There are occasionally other considerations — think ESG (environmental, social and governance) investing — but they historically have been subordinate to the core mission of “stock go up”.
The value in an option comes from the difference between the actual stock price and the “strike price”, the price at which the stock can be sold in the option. If the option is at $50 per share and expires today, it’s worth $10 at $60, $30 at $80, and so on.
To oversimplify, those ratios refer to how much company a profit makes for every dollar it’s invested (return on invested capital) or every dollar in assets it owns (return on assets).
The calculation is not necessarily perfect — it requires predicting the future, and incorporates many variables — but the nature of the calculation is relatively settled (it usually includes the Black-Scholes calculation, which won its creators the Nobel Prize in 1997).

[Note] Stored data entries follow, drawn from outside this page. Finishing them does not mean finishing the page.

-- ==== Sys2Proof/Certificates/Slice0/Obligations.lean ====
section
/-! DEFINITION. The statements about the model that the provers are asked for. -/

open Sys2Proof Sys2Proof.Machine

/-! ## The machine -/

/-- The step takes the command at the front of the queue and answers what it does to the state with the queue's rest;
with an empty queue it idles, which is the model's choice (log entry 1). -/
def Obligations.StepRunsFrontCommand : Prop :=
  (∀ (c : Instr) (rest : List Instr) (s : State),
    step { s with pending := c :: rest } = exec c { s with pending := rest })
  ∧ ∀ s : State, s.pending = [] → step s = .next s

/-- Every command completes in every state: it answers a next state, which keeps the queue of the waiting commands. That
an event which is not due in a state answers a next state too is the model's choice (log entry 3), and the queue is the
model's own (log entries 1 and 21). -/
def Obligations.EveryCommandAnswersNext : Prop :=
  ∀ (c : Instr) (s : State), ∃ t, exec c s = .next t ∧ t.pending = s.pending

/-- The state after reset meets every invariant, and it holds the power-on values of every block. That no command waits
(log entry 21) and that every sensor reads clear or empty (log entry 19) are the model's choices. -/
def Obligations.ResetStateIsRight : Prop :=
  (State.reset.LinkInv ∧ State.reset.CountsInv ∧ State.reset.BoundsInv ∧ State.reset.WebInv ∧ State.reset.HaltInv
    ∧ State.reset.TransportInv ∧ State.reset.BinInv ∧ State.reset.OwnerInv ∧ State.reset.LatchInv ∧ State.reset.NeedInv)
  ∧ (State.reset.AtPowerOn State.reset .powerOn ∧ State.reset.pending = [])

/-- The link's queues keep their sizes, and the transmitter is idle only while nothing waits (R178, R180, R181; that it
is idle so is read from R180, log entry 9). The bounded counts stay in their ranges: calls, miss count, tag, slice
counter, web queue, fault count, mark memory, purge and chop distances, the counts of a recovery, transit list, reject
count, admit sequence number, quantity and remakes of a line, units of a place, paper of a magazine, envelopes. -/
def Obligations.LinkAndBoundsInvariant : Prop :=
  (∀ s t : State, s.LinkInv → step s = .next t → t.LinkInv)
  ∧ (∀ s t : State, s.BoundsInv → step s = .next t → t.BoundsInv)

/-- Every line adds up, and owed never exceeds queued (R22). -/
def Obligations.CountsInvariant : Prop :=
  ∀ s t : State, s.CountsInv → step s = .next t → t.CountsInv

/-- Segments never overlap, and the queue stands in exposure order (R91). -/
def Obligations.WebInvariant : Prop :=
  ∀ s t : State, s.WebInv → step s = .next t → t.WebInv

/-- The engine is HALTED exactly while the halt cause set holds a cause and a return state is remembered. -/
def Obligations.HaltInvariant : Prop :=
  ∀ s t : State, s.HaltInv → step s = .next t → t.HaltInv

/-- The transport is always the one that the engine state and the keep-running conditions call for (R94). -/
def Obligations.TransportInvariant : Prop :=
  ∀ s t : State, s.TransportInv → step s = .next t → t.TransportInv

/-- A bin has an owner exactly while it is OWNED or READY, and reads empty while it is FREE. The bin table and the bin
chains of the orders agree: every entry of a chain names a bin that the order owns at that position, and every bin
that an order owns stands in its chain; an order has at most 4 bins or the tray, and the bins of standard orders leave
the express reserve (R123, R125). The latch counts count the records that latched each bank (R147), and the need
records are those of the occupied slots (R122). -/
def Obligations.BinsAndLatchesInvariant : Prop :=
  (∀ s t : State, s.BinInv → step s = .next t → t.BinInv)
  ∧ (∀ s t : State, s.OwnerInv → step s = .next t → t.OwnerInv)
  ∧ (∀ s t : State, s.LatchInv → s.NeedInv → step s = .next t → t.LatchInv ∧ t.NeedInv)

/-! ## Resets -/

/-- The end of power-on and of the RESET line: every block at its power-on values, with the default patterns and the
zero counts of the recovery record, and STARTED queued (R188, R174, R118). The purge record that holds no distances
while it is OFF is the model's choice (log entry 22), and so is that POWER_ON keeps an asserted RESET line asserted
(log entry 18). The asserted RESET line: every output released, and from then on nothing is taken but the resets and,
as the model's choice (log entry 18), the levels of the sensors. -/
def Obligations.ResetsOfPowerOnAndLine : Prop :=
  (∀ s : State,
    (∃ t, exec .powerOn s = .next t ∧ t.AtPowerOn s .powerOn ∧ t.engine.resetAsserted = s.engine.resetAsserted
      ∧ t.pending = s.pending)
    ∧ ∃ t, exec .resetLine s = .next t ∧ t.AtPowerOn s .resetLine ∧ t.engine.resetAsserted = false
      ∧ t.pending = s.pending)
  ∧ ((∀ s : State, exec .resetLineAsserted s =
    .next { s with engine := { s.engine with resetAsserted := true }, lines := Lines.released })
  ∧ (∀ (c : Instr) (s : State), s.engine.resetAsserted = true → actsInReset c = false → exec c s = .next s)
  ∧ (∀ (j : JamSensor) (s : State), s.engine.resetAsserted = true →
      exec (.jamSensorAsserted j) s = .next { s with stop := s.stop.setLevel j true }
      ∧ exec (.jamSensorClear j) s = .next { s with stop := s.stop.setLevel j false })
  ∧ ∀ (p : Container) (s : State), s.engine.resetAsserted = true →
      exec (.presenceEmpty p) s = .next (s.putPlace p { s.place p with occupied := false })
      ∧ exec (.presenceOccupied p) s = .next (s.putPlace p { s.place p with occupied := true }))

/-- RESTART is accepted in every engine state; its reply is queued, and no request is taken until it has been sent
(R187). When the reply to RESTART has been sent, every block takes its RESTART values, the raster port among them: its
receiver hunts and its send queue keeps the record that has begun alone (R187, R70). -/
def Obligations.RestartRequest : Prop :=
  (∀ (s : State) (f : Frame) (rest : List Frame), s.Offers f rest .restart →
    exec .restart s = .next (s.answered rest (accepts f []))
    ∧ ∀ c : Instr, isRequestRow c = true →
        exec c (s.answered rest (accepts f [])) = .next (s.answered rest (accepts f [])))
  ∧ (∀ (s : State) (r : Reply) (rest : List Reply), s.engine.resetAsserted = false → s.link.sending = .reply →
    s.link.replies = r :: rest → r.request = 0x2E#8 → r.refusal = none →
    ∃ t, exec .frameSent s = .next t ∧ t.AtRestart s)

/-! ## The order link -/

/-- The receiver reads back every frame that can be sent, whatever its kind, tag and body, and skips what is not one
(R177). Every request whose fields fit in their sizes is read back from its layout, whatever the tag: the bytes that
section 10.9 and R190 lay out for it, and, where those leave the layout open, the model's choice of them: the size and
the zeros of an absent entry (log entry 13), the presence bytes of SET PROMOTION and which of its fields count (log
entries 15 and 44). -/
def Obligations.ReceiverReadsFrames : Prop :=
  (∀ (kind tag : Byte) (body : List Byte), body.length ≤ 256 →
    rxFeed none (frameBytes kind tag body) = (none, [.frame ⟨kind, tag, body⟩]))
  ∧ (∀ bytes : List Byte, 0xA5#8 ∉ bytes → rxFeed none bytes = (none, []))
  ∧ (∀ (kind tag : Byte) (body : List Byte) (h l : Byte), body.length ≤ 256 →
      be16 h l ≠ (crc (frameCore kind tag body)).toNat →
      rxFeed none (0xA5#8 :: frameCore kind tag body ++ [h, l]) = (none, [.bad]))
  ∧ ∀ (r : Request) (tag : Byte), r.Fits → parseRequest ⟨r.layout.1, tag, r.layout.2⟩ = some r

/-- A frame that passes its check joins the receive buffer, or is answered BUSY when the buffer holds 4 frames (R178).
A frame with an impossible length, with a false check, or incomplete for more than 10 ms is discarded with a FRAME
ERROR reply of tag 0; other bytes are skipped while the receiver hunts (R177). The request-kind byte 0 of the reply is
the model's choice (log entry 10). -/
def Obligations.RequestFramesAreReceived : Prop :=
  (∀ (s : State) (kind tag : Byte) (body : List Byte), s.engine.resetAsserted = false → s.link.rx = none →
    body.length ≤ 256 →
    (s.link.buffer.length < 4 →
      exec (.requestFrame (frameBytes kind tag body)) s =
        .next { s with link := { s.link with buffer := s.link.buffer ++ [⟨kind, tag, body⟩] }, due := Due.none })
    ∧ (4 ≤ s.link.buffer.length →
      exec (.requestFrame (frameBytes kind tag body)) s = .next (s.replied ⟨tag, kind, some .busy, []⟩)))
  ∧ ((∀ (s : State) (h l : Byte), s.engine.resetAsserted = false → s.link.rx = none →
    (be16 h l < 2 ∨ 258 < be16 h l) →
    exec (.requestFrame [0xA5#8, h, l]) s = .next (s.replied ⟨0, 0, some .frameError, []⟩))
  ∧ (∀ (s : State) (kind tag : Byte) (body : List Byte) (h l : Byte), s.engine.resetAsserted = false →
    s.link.rx = none → body.length ≤ 256 → be16 h l ≠ (crc (frameCore kind tag body)).toNat →
    exec (.requestFrame (0xA5#8 :: frameCore kind tag body ++ [h, l])) s =
      .next (s.replied ⟨0, 0, some .frameError, []⟩))
  ∧ (∀ (s : State) (got : List Byte), s.engine.resetAsserted = false → s.link.rx = some got →
    exec .frameTimeout s =
      .next (State.replied { s with link := { s.link with rx := none } } ⟨0, 0, some .frameError, []⟩))
  ∧ ∀ (s : State) (bytes : List Byte), s.engine.resetAsserted = false → s.link.rx = none → 0xA5#8 ∉ bytes →
    exec (.requestFrame bytes) s = .next { s with due := Due.none })

/-- What has been sent leaves its list and the transmitter begins the next reply, or else the next notice; the last
notice sent with NOTICES LOST set makes room for the notice of the loss (R180, R181). That a frame sent while nothing
is being sent changes nothing is the model's choice (log entry 3). -/
def Obligations.FrameSentBeginsTheNext : Prop :=
  ∀ s : State, s.engine.resetAsserted = false →
    (∀ (r : Reply) (rest : List Reply), s.link.sending = .reply → s.link.replies = r :: rest →
      ¬ (r.request = 0x2E#8 ∧ r.refusal = none) →
      exec .frameSent s = .next { s with
        link := { s.link with replies := rest, sending := nextSending .nothing rest s.link.notices }
        due := Due.none })
    ∧ (∀ (n : Notice) (rest : List Notice), s.link.sending = .notice → s.link.notices = n :: rest →
      (s.link.lost = false ∨ rest ≠ []) →
      exec .frameSent s = .next { s with
        link := { s.link with notices := rest, sending := nextSending .nothing s.link.replies rest }
        due := Due.none })
    ∧ (∀ n : Notice, s.link.sending = .notice → s.link.notices = [n] → s.link.lost = true →
      exec .frameSent s = .next { s with
        link := { s.link with
          notices := [.noticesLost s.link.dropped], lost := false, dropped := 0
          sending := nextSending .nothing s.link.replies [.noticesLost s.link.dropped] }
        due := Due.none })
    ∧ (s.link.sending = .nothing → exec .frameSent s = .next { s with due := Due.none })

It’s not as if different companies will have widely different methods of calculating the present value of those options.
CEOs do get golf memberships occasionally, personal use of the corporate jet, security in some cases, etc. These perks can have values that near or sometimes exceed $1 million a year.
There’s some dispute as to whether Musk’s assertion here is true, or somewhat exaggerated.
If Musk’s shares of Tesla purchased via those options were canceled, every other shareholder would see their percentage ownership in the company increase proportionally.